-- ==== Sys2Proof/Machine/Types.lean ====
section
/-! DEFINITION. The records of the device's state that are not register fields: origins, held accesses, pins, the input
supervisor, the start sequence, non-volatile records, fuses, errors, audit, power and life cycle. Every field that
has a value at reset other than the spec's is named in the assumption log. -/

namespace Sys2Proof.Machine

/-- Origin kinds of Table 22.2. -/
inductive OKind where
  | loader | hutch | core | rt | mediator | drawer | peer | debug | autonomous
  deriving DecidableEq, Repr, Inhabited

/-- The KIND number of Table 22.2. -/
def OKind.num : OKind → Nat
  | .loader => 0 | .hutch => 1 | .core => 2 | .rt => 3 | .mediator => 4
  | .drawer => 5 | .peer => 6 | .debug => 7 | .autonomous => 8

/-- An origin (R139, Table 22.2). `cab` is the world bit of R603; a part that does not apply to the kind is 0. -/
structure Origin where
  kind : OKind := .autonomous
  cab : Bool := false
  port : Nat := 0
  fn : Nat := 0
  core : Nat := 0
  peer : Nat := 0
  deriving DecidableEq, Repr, Inhabited

/-- The origin word of Table 22.2 (R682). -/
def Origin.word (o : Origin) : Nat :=
  o.kind.num * 2 ^ 28 + b2n o.cab * 2 ^ 27 + (o.port % 2) * 2 ^ 26 + (o.fn % 64) * 2 ^ 20
    + (o.core % 8) * 2 ^ 17 + (o.peer % 2 ^ 14) * 2 ^ 3

/-- Hardware acting on its own: origin kind 8 (R682). -/
def Origin.hw : Origin := { kind := .autonomous, cab := true }
/-- The Hutch core: Cabinet world (Table 19.1). -/
def Origin.hutch : Origin := { kind := .hutch, cab := true }
/-- RTA (0) or RTB (1): always Cabinet (Table 19.1). -/
def Origin.rt (n : Nat) : Origin := { kind := .rt, cab := true, core := n }
/-- Application core `n` in M mode (`cab`) or in S or U mode. -/
def Origin.cc (n : Nat) (cab : Bool) : Origin := { kind := .core, cab := cab, core := n }
/-- The mediator of host port `p`: Open (Table 19.1). -/
def Origin.mediator (p : Nat) : Origin := { kind := .mediator, port := p }
/-- Drawer `d` (R18): VF number `d mod 32 + 1` of its port. -/
def Origin.ofDrawer (d : Nat) : Origin := { kind := .drawer, port := d / 32, fn := d % 32 + 1 }

/-- A half of a paired 64-bit register held for an origin (R139). -/
structure Latch where
  origin : Origin
  reg : Nat
  idx : Nat
  write : Bool
  value : Nat
  deriving DecidableEq, Repr, Inhabited

/-- A register access that waits at its block's serialisation point (R141, R685): `data` is `none` for a read, and `audited` tells a
write that waits for its own entry. -/
structure Held where
  origin : Origin
  addr : Nat
  size : Nat
  data : Option Nat
  audited : Bool := false
  deriving DecidableEq, Repr, Inhabited

/-- What a read returned, to whom. -/
structure ReadData where
  origin : Origin
  addr : Nat
  value : Nat
  deriving DecidableEq, Repr, Inhabited

/-- A transaction that a host port issues, in issue order (R146: record after data, MSI-X after record): a posted write with its Relaxed
Ordering bit (Table 5.1), a read request, a message, a completion. -/
inductive HostOut where
  | write (addr : Nat) (data : List Byte) (relaxed : Bool)
  | read (addr n : Nat)
  | msix (fn vector : Nat)
  | pme (fn : Nat)
  | cplOk (value : Nat)
  | retryStatus
  deriving DecidableEq, Repr, Inhabited

/-- Causes that drive FAULT_N low (R63): throttle level 4, both copies rejected, a module-level error, and the causes
that the image's error policy adds (FAULT_ADD bit, Table 21.5). -/
inductive FaultCause where
  | throttle4 | bothRejected | moduleError | policy (bit : Nat)
  deriving DecidableEq, Repr, Inhabited
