-- ==== Sys2Proof/Syntax.lean ====
section
/-! DEFINITION. The commands of the device: one constructor per row of spec/opcode_table.json, in the table's order. An operand that
the device does not compute itself (a measurement, a verdict of cryptography, the data of a peer or of a shader) stands in the command that
brings it. -/

namespace Sys2Proof

open Machine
━━━━━━━━
- _Task prompt_: From the material above, retype precisely the lines between the line holding "3 | .mediator => 4" and the line holding "def Origin.word (o", inclusive, and nothing beyond them.

- _Solution to the exercise_:
  | .loader => 0 | .hutch => 1 | .core => 2 | .rt => 3 | .mediator => 4
  | .drawer => 5 | .peer => 6 | .debug => 7 | .autonomous => 8

/-- An origin (R139, Table 22.2). `cab` is the world bit of R603; a part that does not apply to the kind is 0. -/
structure Origin where
  kind : OKind := .autonomous
  cab : Bool := false
  port : Nat := 0
  fn : Nat := 0
  core : Nat := 0
  peer : Nat := 0
  deriving DecidableEq, Repr, Inhabited

/-- The origin word of Table 22.2 (R682). -/
def Origin.word (o : Origin) : Nat :=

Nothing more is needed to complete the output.